- Born: Karimunnesa Khanam Chaudhurani 22 June 1855 Payraband, Bengal, British India (now Rangpur, Bangladesh)
- Died: 6 September 1926 (aged 71) Calcutta, Bengal, British India (now West Bengal, India)
- Occupation: Writer
- Children: Abdul Karim Ghaznavi Abdul Halim Ghaznavi
- Parent(s): Zahiruddin Muhammad Abu Ali Saber (father) Rahatunnesa Sabera Chaudhurani (mother)
- Relatives: Begum Rokeya (sister)
- Writing career
- Language: Bengali
- Notable works: Mānas Bikāsh Dukkha Tarangiṇī

= Karimunnesa Khanam Chaudhurani =

Bengali poet (1855–1926)

Karimunnesa Khanam Chaudhurani (করিমুন্নেসা খাঁনম চৌধুরানী; 1855 – 6 September 1926) was a Bengali poet, social worker, and patron of literature.

==Early life and family==
Karimunnesa was born in 1855 into a Bengali Muslim family in Rangpur, Bengal Presidency, British Raj.

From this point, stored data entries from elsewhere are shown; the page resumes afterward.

-- ==== Sys2Proof/Laws/KeepsBeds.lean ====
section
/-! SUPPORT. What every operation of Machine/Beds.lean keeps. -/
namespace Sys2Proof.Machine

theorem State.stickySamples_keeps {K : Nat → Bool} (hK : Quiet K) {sA : State} {s : State} (hI : Keeps K sA s) (ch : Nat) (l : List Samp) :
    Keeps K sA (State.stickySamples s ch l) := by
  unfold State.stickySamples
  repeat' first
    | with_reducible assumption
    | with_reducible apply keeps_ite
    | with_reducible apply State.pbit_keeps hK
    | dsimp only
    | split
    | (clear_value *; split)
    | decide

theorem State.takeSamples_keeps {K : Nat → Bool} (hK : Quiet K) {sA : State} {s : State} (hI : Keeps K sA s) (c : CycleIn) :
    Keeps K sA (State.takeSamples s c) := by
  unfold State.takeSamples
  repeat' first
    | with_reducible assumption
    | (extract_lets +onlyGivenNames x; have hx : Keeps K sA x := (by
        unfold x
        repeat' first
          | with_reducible assumption
          | intro a b c
          | intro c
          | with_reducible apply foldl_keeps
          | with_reducible apply foldl_pair_keeps
          | with_reducible apply State.p_keeps hK
          | with_reducible apply State.stickySamples_keeps hK
          | with_reducible refine keeps_mk (by with_reducible assumption)
          | dsimp only
          | (refine fld_mem (by assumption) ?_; decide)); try clear_value x)
    | extract_lets +onlyGivenNames _
    | intro a b c
    | intro c
    | with_reducible apply foldl_keeps
    | with_reducible apply foldl_pair_keeps
    | with_reducible apply State.p_keeps hK
    | with_reducible apply State.stickySamples_keeps hK
    | with_reducible refine keeps_mk (by with_reducible assumption)
    | dsimp only
    | (refine fld_mem (by assumption) ?_; decide)

theorem State.clampConduct_keeps {K : Nat → Bool} (hK : Quiet K) {sA : State} {s : State} (hI : Keeps K sA s) (ch : Nat) :
    Keeps K sA (State.clampConduct s ch) := by
  unfold State.clampConduct
  repeat' first
    | with_reducible assumption
    | with_reducible apply keeps_ite
    | with_reducible apply State.pbit_keeps hK
    | split
    | decide

theorem State.termDisconnect_keeps {K : Nat → Bool} (hK : Quiet K) {sA : State} {s : State} (hI : Keeps K sA s) (ch : Nat) :
    Keeps K sA (State.termDisconnect s ch) := by
  unfold State.termDisconnect
  repeat' first
    | with_reducible assumption
    | with_reducible apply keeps_ite
    | with_reducible apply State.bed_keeps hK
    | with_reducible apply State.pbit_keeps hK
    | with_reducible refine keeps_mk (by with_reducible assumption)
    | dsimp only
    | split
    | (clear_value *; split)
    | decide

theorem State.termReconnect_keeps {K : Nat → Bool} (hK : Quiet K) {sA : State} {s : State} (hI : Keeps K sA s) (ch : Nat) :
    Keeps K sA (State.termReconnect s ch) := by
  unfold State.termReconnect
  repeat' first
    | with_reducible assumption
    | with_reducible apply keeps_ite
    | with_reducible apply State.bed_keeps hK
    | with_reducible refine keeps_mk (by with_reducible assumption)
    | dsimp only
    | split
    | (clear_value *; split)

theorem State.keepHighZ_keeps {K : Nat → Bool} (hK : Quiet K) {sA : State} {s : State} (hI : Keeps K sA s) (l : List Staged) :
    Keeps K sA (State.keepHighZ s l).1 := by
  unfold State.keepHighZ
  repeat' first
    | with_reducible assumption
    | intro a b c
    | intro c
    | with_reducible apply keeps_ite
    | with_reducible apply foldl_keeps
    | with_reducible apply foldl_pair_keeps
    | with_reducible apply State.errAt_keeps hK
    | dsimp only
    | split
    | (clear_value *; split)
    | (refine fld_mem (by assumption) ?_; decide)
    | decide

theorem State.keepHighZ_keepsE {K : Nat → Bool} (hK : Quiet K) {sA : State} {s : State} (hI : Keeps K sA s) {l : List Staged} {tE : State} {rE : List Staged} (eE : State.keepHighZ s l = (tE, rE)) :
    Keeps K sA tE := by
  have hE := State.keepHighZ_keeps hK hI l
  rw [eE] at hE
  exact hE

theorem State.tuneFilter_keeps {K : Nat → Bool} (hK : Quiet K) {sA : State} {s : State} (hI : Keeps K sA s) :
    Keeps K sA (State.tuneFilter s) := by
  unfold State.tuneFilter
  repeat' first
    | with_reducible assumption
    | with_reducible apply keeps_ite
    | with_reducible apply State.tuneNow_keeps hK
    | split

theorem State.settleChannel_keeps {K : Nat → Bool} (hK : Quiet K) {sA : State} {s : State} (hI : Keeps K sA s) (ch : Nat) :
    Keeps K sA (State.settleChannel s ch) := by
  unfold State.settleChannel
  repeat' first
    | with_reducible assumption
    | with_reducible apply State.bed_keeps hK
    | with_reducible apply State.p_keeps hK
    | with_reducible refine keeps_mk (by with_reducible assumption)
    | dsimp only

theorem State.setCal_keeps {K : Nat → Bool} (hK : Quiet K) {sA : State} {s : State} (hI : Keeps K sA s) (b : Nat) (slice : Nat) (c : CalIn) :
    Keeps K sA (State.setCal s b slice c) := by
  unfold State.setCal
  repeat' first
    | with_reducible assumption
    | with_reducible apply State.pi_keeps hK
    | decide

theorem State.bedPowerUpCal_keeps {K : Nat → Bool} (hK : Quiet K) {sA : State} {s : State} (hI : Keeps K sA s) (b : Nat) :
    Keeps K sA (State.bedPowerUpCal s b) := by
  unfold State.bedPowerUpCal
  repeat' first
    | with_reducible assumption
    | with_reducible apply keeps_ite
    | with_reducible apply State.bed_keeps hK
    | with_reducible refine keeps_mk (by with_reducible assumption)
    | dsimp only
    | split
    | (clear_value *; split)

theorem State.bedCalDone_keeps {K : Nat → Bool} (hK : Quiet K) {sA : State} {s : State} (hI : Keeps K sA s) (b : Nat) (cals : List CalIn) :
    Keeps K sA (State.bedCalDone s b cals) := by
  unfold State.bedCalDone
  repeat' first
    | with_reducible assumption
    | intro a b c
    | with_reducible apply keeps_ite
    | with_reducible apply forAll_keeps
    | with_reducible apply State.bed_keeps hK
    | with_reducible apply State.setCal_keeps hK
    | with_reducible refine keeps_mk (by with_reducible assumption)
    | dsimp only
    | split
    | (clear_value *; split)

theorem State.spareOn_keeps {K : Nat → Bool} (hK : Quiet K) {sA : State} {s : State} (hI : Keeps K sA s) (b : Nat) (c : Nat) :
    Keeps K sA (State.spareOn s b c) := by
  unfold State.spareOn
  repeat' first
    | with_reducible assumption
    | with_reducible apply State.pi_keeps hK
    | decide

theorem State.takeOver_keeps {K : Nat → Bool} (hK : Quiet K) {sA : State} {s : State} (hI : Keeps K sA s) (b : Nat) (c : Nat) (fate : Nat) :
    Keeps K sA (State.takeOver s b c fate) := by
  unfold State.takeOver
  repeat' first
    | with_reducible assumption
    | with_reducible apply keeps_ite
    | with_reducible apply State.incW_keeps hK
    | with_reducible apply State.pi_keeps hK
    | with_reducible refine keeps_mk (by with_reducible assumption)
    | dsimp only
    | split
    | (clear_value *; split)
    | decide

theorem State.calSpare_keeps {K : Nat → Bool} (hK : Quiet K) {sA : State} {s : State} (hI : Keeps K sA s) (b : Nat) (r : Option RotIn) :
    Keeps K sA (State.calSpare s b r) := by
  unfold State.calSpare
  repeat' first
    | with_reducible assumption
    | with_reducible apply State.bed_keeps hK
    | with_reducible apply State.setCal_keeps hK
    | with_reducible refine keeps_mk (by with_reducible assumption)
    | dsimp only
    | split
    | (clear_value *; split)

theorem State.rotationOut_keeps {K : Nat → Bool} (hK : Quiet K) {sA : State} {s : State} (hI : Keeps K sA s) (b : Nat) (f : Fld) (hf : stagedBases.contains (Fld.base f) = false) (what : Nat) :
    Keeps K sA (State.rotationOut s b f what) := by
  unfold State.rotationOut
  repeat' first
    | with_reducible assumption
    | with_reducible apply hf
    | with_reducible apply State.event_keeps hK
    | with_reducible apply State.log_keeps hK
    | with_reducible apply State.pi_keeps hK
    | with_reducible apply State.setPhase_keeps hK
    | with_reducible apply State.tendEvent_keeps hK

theorem State.mismatch_keeps {K : Nat → Bool} (hK : Quiet K) {sA : State} {s : State} (hI : Keeps K sA s) (b : Nat) :
    Keeps K sA (State.mismatch s b) := by
  unfold State.mismatch
  repeat' first
    | with_reducible assumption
    | with_reducible apply State.inc_keeps hK
    | decide

theorem State.rotateBed_keeps {K : Nat → Bool} (hK : Quiet K) {sA : State} {s : State} (hI : Keeps K sA s) (rot : List RotIn) (b : Nat) :
    Keeps K sA (State.rotateBed s rot b) := by
  unfold State.rotateBed
  repeat' first
    | with_reducible assumption
    | with_reducible apply keeps_ite
    | with_reducible apply State.bed_keeps hK
    | with_reducible apply State.calSpare_keeps hK
    | with_reducible apply State.mismatch_keeps hK
    | with_reducible apply State.pi_keeps hK
    | with_reducible apply State.rotationOut_keeps hK
    | with_reducible apply State.setPhase_keeps hK
    | with_reducible apply State.spareOn_keeps hK
    | with_reducible apply State.stopRotation_keeps hK
    | with_reducible apply State.takeOver_keeps hK
    | with_reducible refine keeps_mk (by with_reducible assumption)
    | dsimp only
    | split
    | (clear_value *; split)
    | decide

theorem State.lineCheckStart_keeps {K : Nat → Bool} (hK : Quiet K) {sA : State} {s : State} (hI : Keeps K sA s) (b : Nat) (w : Word) :
    Keeps K sA (State.lineCheckStart s b w) := by
  unfold State.lineCheckStart
  repeat' first
    | with_reducible assumption
    | with_reducible apply keeps_ite
    | with_reducible apply State.bed_keeps hK
    | with_reducible apply State.err_keeps hK
    | with_reducible apply State.pi_keeps hK
    | with_reducible refine keeps_mk (by with_reducible assumption)
    | dsimp only
    | split
    | (clear_value *; split)
    | decide

theorem State.lineCheckRun_keeps {K : Nat → Bool} (hK : Quiet K) {sA : State} {s : State} (hI : Keeps K sA s) (line : List (Nat × Nat)) (b : Nat) :
    Keeps K sA (State.lineCheckRun s line b) := by
  unfold State.lineCheckRun
  repeat' first
    | with_reducible assumption
    | with_reducible apply keeps_ite
    | with_reducible apply State.bed_keeps hK
    | with_reducible apply State.pi_keeps hK
    | with_reducible refine keeps_mk (by with_reducible assumption)
    | dsimp only
    | split
    | (clear_value *; split)
    | decide

end Sys2Proof.Machine
end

Her father was Zahiruddin Muhammad Abu Ali Saber, the Zamindar of Payraband Pargana, and her mother was Rahatunnesa Sabera Chaudhurani. Her younger sister was Begum Rokeya.

Raised in a traditional Islamic household, Karimunnesa observed the purdah and her early education began with the Quran. She memorised Persian verses by listening in on her brothers lessons, and learnt English and Bengali through her own effort. At the age of 14, she married Abdul Hakim Khan Ghuznavi, the Zamindar of Delduar in Tangail. Her husband died when she reached the age of 23, leaving behind two sons.

==Career==
Karimunnesa made sure her children were given a Western education. She had her children's schooling done in Kolkata. She sent Abdul Karim Ghaznavi, her eldest son to England when he was 13. Her second son, Abdul Halim Ghaznavi, studied at St. Xavier's College. Her sons would go on to become important and influential politicians in Bengal. She supported Begum Rokeya in her desire to study Bengali and literature. Karimunnesa's poetry were mostly about nature. She published two books, Mānas Bikāsh and Dukkha Tarangiṇī. She patronised the fortnightly magazine The Ahmadi, which was published by Abdul Hamid Khan Yusufzai. From 1884 to 1892, she served the estate manager of Delduar Estate. In 1885, Mir Mosharraf Hossain dedicated his book Bishad Shindhu to her. Begum Rokeya's book Motichur (Vol II) was dedicated to her as well. At the age of 67, Karimunnesa learnt the Arabic language in order to gain a better understanding of the Quran.

==Death==
Karimunnesa died on 6 September 1926.